Somedays, this is the time I pop in to cook something I fancy for dinner.. or like today, I sit down to blog after ages!! The next steps of my weekend will be like this - elder one returns, younger one wakes up, about the same time.. from then till they sleep around 8, they will play together (or apart when the elder one finds company for badminton or football), they'll eat together and quite often even dance together, regaling us all with their tricks and moves and newfound habits. Then off to bed and wake up next morning to a new week of work & school.
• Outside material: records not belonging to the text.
theorem Reg.offset_of_at? (h : Reg.at? off = some r) : off = r.offset := by
  unfold Reg.at? at h
  split at h <;> cases h <;> rfl

theorem Reg.offset_bounds (r : Reg) : r.offset < 0x48 ∧ r.offset % 4 = 0 := by cases r <;> decide

theorem selectReg_offset (r : Reg) : selectReg r.offset 32 = some r := by
  rw [selectReg, if_pos ⟨rfl, r.offset_bounds.2⟩, r.at?_offset]

/-- An access of another width or alignment, or at a reserved offset, selects no register (10_state.md R42). -/
theorem selectReg_none (h : width ≠ 32 ∨ off % 4 ≠ 0 ∨ 0x48 ≤ off) : selectReg off width = none := by
  cases hr : selectReg off width with
  | none => rfl
  | some r =>
    obtain ⟨hw, hr⟩ := selectReg_eq_some hr
    have hoff := Reg.offset_of_at? hr
    have := r.offset_bounds
    omega

theorem blockOffset_offset (s : State) (r : Reg) : s.blockOffset (s.platform.regBase + r.offset) = some r.offset :=
  blockOffset_add s (by have := r.offset_bounds; omega)

/-! ### Writes -/

/-- A write that starts no command only writes. -/
theorem step_write_only {t : State} (h : s.host = .write addr width x :: rest)
    (hn : ∀ i, hostCommand addr width x { s with host := rest } ≠ some i)
    (ht : hostWrite addr width x { s with host := rest } = t) : step s = .next t := by
  rw [step_write h, Option.eq_none_iff_forall_ne_some.2 hn, ht]

theorem hostWrite_busy (hp : s.phase ≠ .idle) : hostWrite addr width x s = s := by
  have hb : s.busy = true := (busy_iff s).2 hp
  unfold hostWrite
  split
  · rfl
  split
  · rfl
  exact if_pos hb

theorem hostWrite_unselected (ho : off < 256) (h : selectReg off width = none) :
    hostWrite (s.platform.regBase + off) width x s = s := by
  simp only [hostWrite, blockOffset_add s ho, h]

theorem hostWrite_register (hp : s.phase = .idle) (r : Reg) :
    hostWrite (s.platform.regBase + r.offset) 32 x s = s.writeReg r x := by
  have hb := busy_eq_false hp
  simp [hostWrite, blockOffset_offset, selectReg_offset, hb]

theorem hostCommand_cmd {i : Instr} (hp : s.phase = .idle) (hx : decodeCommand x = .ok i) :
    hostCommand s.platform.regBase 32 x s = some i := by
  have hb := busy_eq_false hp
  have ho : s.blockOffset s.platform.regBase = some Reg.cmd.offset := blockOffset_offset s .cmd
  simp [hostCommand, hb, ho, selectReg_offset, hx]

/-- A write to a busy core is dropped (10_state.md R23, R43). -/
theorem step_write_busy (h : s.host = .write addr width x :: rest) (hp : s.phase ≠ .idle) :
    step s = .next { s with host := rest } :=
  step_write_only h (fun _ hi => hp (hostCommand_eq_some hi).1) (hostWrite_busy hp)

/-- A write to a register other than `CMD` of an idle core is that register's. -/
theorem step_write_register (r : Reg) (h : s.host = .write (s.platform.regBase + r.offset) 32 x :: rest)
    (hp : s.phase = .idle) (hr : r ≠ .cmd) : step s = .next ({ s with host := rest }.writeReg r x) := by
  refine step_write_only h (fun i hi => ?_) (hostWrite_register (s := { s with host := rest }) hp r)
  obtain ⟨-, hbase, -⟩ := hostCommand_eq_some hi
  have hzero : r.offset = 0 := by simpa using hbase
  have hcmd : Reg.at? 0 = some r := hzero ▸ r.at?_offset
  exact hr (Option.some.inj hcmd).symm

/-- A write of a defined `OP` to `CMD` of an idle core runs its command (10_state.md R23). -/
theorem step_write_command {i : Instr} (h : s.host = .write s.platform.regBase 32 x :: rest) (hp : s.phase = .idle)
    (hx : decodeCommand x = .ok i) : step s = exec i { s with host := rest } := by
  have hc : hostCommand s.platform.regBase 32 x { s with host := rest } = some i :=
    hostCommand_cmd (s := { s with host := rest }) hp hx
  rw [step_write h, hc]

/-- A write of a reserved `OP` to `CMD` changes nothing (10_state.md R23). -/
theorem step_write_reserved {j : Reject} (h : s.host = .write s.platform.regBase 32 x :: rest)
    (hx : decodeCommand x = .reject j) : step s = .next { s with host := rest } := by
  by_cases hp : s.phase = .idle
  · refine step_write_only h (fun i hi => ?_) (hostWrite_register (s := { s with host := rest }) hp .cmd)
    obtain ⟨-, -, -, hi, -⟩ := hostCommand_eq_some hi
    cases hx.symm.trans hi
  · exact step_write_busy h hp

/-! ### Reads -/

theorem hostRead_register (r : Reg) : hostRead (s.platform.regBase + r.offset) 32 s = readReg r s := by
  simp only [hostRead, blockOffset_offset, selectReg_offset]

theorem hostRead_unselected (ho : off < 256) (h : selectReg off width = none) :
    hostRead (s.platform.regBase + off) width s = { s with rdata := 0 } := by
  simp only [hostRead, blockOffset_add s ho, h]

theorem step_read_register (r : Reg) (h : s.host = .read (s.platform.regBase + r.offset) 32 :: rest) :
    step s = .next (readReg r { s with host := rest }) :=
  (step_hostRead h).trans (congrArg _ (hostRead_register r))

/-! ### The `OP` values of `CMD` -/

/-- The value of `CMD.OP` that starts a command (10_state.md R23). -/
def Command.op : Command → Nat
  | .decStart => 1
  | .brcCopy => 2
  | .encLit => 3
  | .encMatch => 4
  | .encTerm => 5
  | .encQuery => 6

theorem decodeCommand_of_op (c : Command) (hn : (field 0 4 x).toNat = c.op) : decodeCommand x = .ok c.instr := by
  cases c <;> simp [decodeCommand, hn, Command.op, Command.instr]

theorem decodeCommand_reserved (h : (field 0 4 x).toNat = 0 ∨ 7 ≤ (field 0 4 x).toNat) :
    decodeCommand x = .reject .reservedCommand := by
  unfold decodeCommand
  split
  case h_7 => rfl
  all_goals omega

/-- A write of a command's `OP` to `CMD` of an idle core accepts the command. -/
theorem step_write_accepts (c : Command) (h : s.host = .write s.platform.regBase 32 x :: rest) (hp : s.phase = .idle)
    (hn : (field 0 4 x).toNat = c.op) : step s = .next (accept c { s with host := rest }) :=
  (step_write_command h hp (decodeCommand_of_op c hn)).trans (exec_instr_idle c hp)

/-! ### The obligations -/

/-- Settles O42: no write to a busy core starts a command, and none is stored. -/
theorem busyWritesAreDropped : Obligations.BusyWritesAreDropped := fun _ _ _ _ _ hp h => step_write_busy h hp

/-- Settles O43: such an access selects no register, so it starts no command either. -/
theorem oddAccessesDoNothing : Obligations.OddAccessesDoNothing := by
  intro s off width x rest ho hodd
  have hs := selectReg_none hodd
  refine ⟨fun h => step_write_only h (fun i hi => ?_) (hostWrite_unselected ho hs),
    fun h => (step_hostRead h).trans (congrArg _ (hostRead_unselected ho hs))⟩
  obtain ⟨-, hbase, hwidth, -⟩ := hostCommand_eq_some hi
  have hzero : off = 0 := by simpa using hbase
  omega

/-- Settles O27, by the `OP` values. -/
theorem cmdWriteAcceptsCommand : Obligations.CmdWriteAcceptsCommand := by
  intro s w rest
  refine ⟨fun h => ⟨?ignored, fun hp hn => step_write_accepts .decStart h hp hn, fun n p hmem hp hn => ?accepted⟩,
    fun h => step_read_register .cmd h⟩
  case ignored =>
    rintro (hp | hn)
    · exact step_write_busy h hp
    · exact step_write_reserved h (decodeCommand_reserved hn)
  case accepted =>
    simp only [List.mem_cons, Prod.mk.injEq, List.not_mem_nil, or_false] at hmem
    obtain ⟨rfl, rfl⟩ | ⟨rfl, rfl⟩ | ⟨rfl, rfl⟩ | ⟨rfl, rfl⟩ | ⟨rfl, rfl⟩ := hmem
    · exact step_write_accepts .brcCopy h hp hn
    · exact step_write_accepts .encLit h hp hn
    · exact step_write_accepts .encMatch h hp hn
    · exact step_write_accepts .encTerm h hp hn
    · exact step_write_accepts .encQuery h hp hn

/-- Settles O41, register by register. -/
theorem registerWritesStore : Obligations.RegisterWritesStore := by
  intro s off x rest hp h
  have hstore : ∀ r : Reg, r ≠ .cmd → off = r.offset →
      step s = .next ({ s with host := rest }.writeReg r x) := by
    rintro r hr rfl
    exact step_write_register r h hp hr
  refine ⟨hstore .status (by decide), ?readOnly, hstore .inLen (by decide), hstore .outLen (by decide),
    hstore .brcPos (by decide), hstore .brcDist (by decide), hstore .brcLen (by decide), hstore .esrcLen (by decide),
    hstore .eoutCap (by decide), hstore .eoutPos (by decide), hstore .encLstart (by decide),
    hstore .encLlen (by decide), hstore .encMlen (by decide), hstore .encMdist (by decide),
    hstore .encPlit (by decide)⟩
  rintro (ho | ho | ho)
  · exact hstore .inPos (by decide) ho
  · exact hstore .outPos (by decide) ho
  · exact hstore .encQlen (by decide) ho

/-- Settles O45, register by register; what a busy core keeps from a read of `STATUS` is its `DSTATE` field alone. -/
theorem readsReturnRegisters : Obligations.ReadsReturnRegisters := by
  intro s off rest h
  have hread : ∀ r : Reg, off = r.offset → step s = .next (readReg r { s with host := rest }) := by
    rintro r rfl
    exact step_read_register r h
  have hidle : ∀ r : Reg, off = r.offset → s.phase = .idle →
      step s = .next { s with host := rest, rdata := s.reg r } := fun r ho hp =>
    (hread r ho).trans (congrArg _ (readReg_idle r hp))
  have hbusy : ∀ r : Reg, off = r.offset →
      ∃ x n, step s = .next { s with host := rest, rdata := x, freeCount := n } := fun r ho => by
    obtain ⟨x, n, hx⟩ := readReg_eq r { s with host := rest }
    exact ⟨x, n, (hread r ho).trans (congrArg _ hx)⟩
  refine ⟨fun v hv => ?anyTime, fun v hv => ?position, fun ho => ⟨hidle .status ho, fun hp => ?status⟩⟩
  case anyTime =>
    simp only [List.mem_cons, Prod.mk.injEq, List.not_mem_nil, or_false] at hv
    obtain ⟨ho, rfl⟩ | ⟨ho, rfl⟩ | ⟨ho, rfl⟩ | ⟨ho, rfl⟩ | ⟨ho, rfl⟩ | ⟨ho, rfl⟩ | ⟨ho, rfl⟩ | ⟨ho, rfl⟩ | ⟨ho, rfl⟩
      | ⟨ho, rfl⟩ | ⟨ho, rfl⟩ | ⟨ho, rfl⟩ | ⟨ho, rfl⟩ | ⟨ho, rfl⟩ := hv
    exacts [hread .cmd ho, hread .inLen ho, hread .outLen ho, hread .brcPos ho, hread .brcDist ho, hread .brcLen ho,
      hread .esrcLen ho, hread .eoutCap ho, hread .encLstart ho, hread .encLlen ho, hread .encMlen ho,
      hread .encMdist ho, hread .encPlit ho, hread .encQlen ho]
  case position =>
    simp only [List.mem_cons, Prod.mk.injEq, List.not_mem_nil, or_false] at hv
    obtain ⟨ho, rfl⟩ | ⟨ho, rfl⟩ | ⟨ho, rfl⟩ := hv
    · exact ⟨hidle .inPos ho, fun _ => hbusy .inPos ho⟩
    · exact ⟨hidle .outPos ho, fun _ => hbusy .outPos ho⟩
    · exact ⟨hidle .eoutPos ho, fun _ => hbusy .eoutPos ho⟩
  case status =>
    have hb : s.busy = true := (busy_iff s).2 hp
    refine ⟨_, _, (hread .status ho).trans (congrArg _ (if_pos hb)), ?_, ?_⟩
    · exact field_low_statusWith ..
    · exact field_high_statusWith ..

end Sys2Proof.Machine
end

section
/-! The core step (10_state.md R46, R47): what it fetches, and that it does not depend on the host's coming actions. -/

namespace Sys2Proof.Machine

variable {s : State}

theorem tokenFetch_ok {i : Instr} {n : Nat} (h : decodeToken s.context s.streamBytes = .ok (i, n)) :
    tokenFetch s = .run i (afterToken n s) := by
  rw [tokenFetch, h]
  rfl

/-- Past the first step's checks every decoder phase fetches the token at `IN_POS` (41_decoder.md R121, R122). -/
theorem phaseFetch_token (h : s.phase = .decLoop ∨ s.phase = .decFirst ∧ s.olset = true ∧ s.inLen ≠ 0) :
    phaseFetch s = tokenFetch s := by
  obtain hp | ⟨hp, hset, hlen⟩ := h
  · simp only [phaseFetch, hp]
  · simp only [phaseFetch, hp, firstFetch, hset, reduceCtorEq, if_false, if_neg hlen]

/-- The context that `DSTATE` selects after the first token (10_state.md R36, R41). -/
theorem context_loop (hp : s.phase = .decLoop) :
    (s.dstate.toNat = 0 → s.context = .state0)
    ∧ (1 ≤ s.dstate.toNat → s.dstate.toNat ≤ 3 → s.context = .state123)
    ∧ (s.dstate.toNat = 4 → s.context = .state4) := by
  simp only [State.context, hp, reduceCtorEq, if_false, ← BitVec.toNat_inj, BitVec.reduceToNat]
  refine ⟨fun h => ?_, fun h h' => ?_, fun h => ?_⟩
  · rw [if_pos (by omega)]
  · rw [if_neg (by omega), if_pos (by omega)]
  · rw [if_neg (by omega), if_neg (by omega)]

theorem streamBytes_getElem? {i : Nat} (hi : i < s.inLen.toNat - s.inPos.toNat) :
    s.streamBytes[i]? = some (s.byteAt .src (s.inPos.toNat + i)) := by
  have hlen : i < s.streamBytes.length := (streamBytes_length s).symm ▸ hi
  rw [List.getElem?_eq_getElem hlen, ← List.getD_eq_getElem _ 0 hlen]
  exact congrArg some (bytesFrom_getD _ _ _ _ hi 0)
It took a few months for the schedule to settle down.. lots of teething troubles when we began our life in a new place 10 months ago. But now that it has, I cannot help but thank whoever there is to thank in this universe, for the pleasure of these small things.. My kids arent going to be this young always, we are not going to be this healthy always, emotions are not going to flow quietly under the bridge when kids hit their teens and life.. isnt going to be as simple as it feels now, always.. The more regular and 'dull' my weekends are, the more deeply aware I am of the fleeting nature of stability in life.. Such is the sense of comfort I feel that I just do not miss the action and thrill of my previous posts at all.. People always tell you that certain postings are addictive for the grandeur, respect and action they bring.. I have seen people to consider themselves finished once they have been moved out of such posts.. I only wish that all such people find their bliss, if not in their work , then may be in the wonderful world of domesticity..

I have come to think that Florence Nightingale's words are truly inspired when she says,

"The greatest heroes are those who do their duty in the daily grind of domestic affairs whilst the world whirls as a maddening dreidel".

I must hasten to add that my love for my home and family has not detracted one bit from my love for my current work.. but thats another story for another day!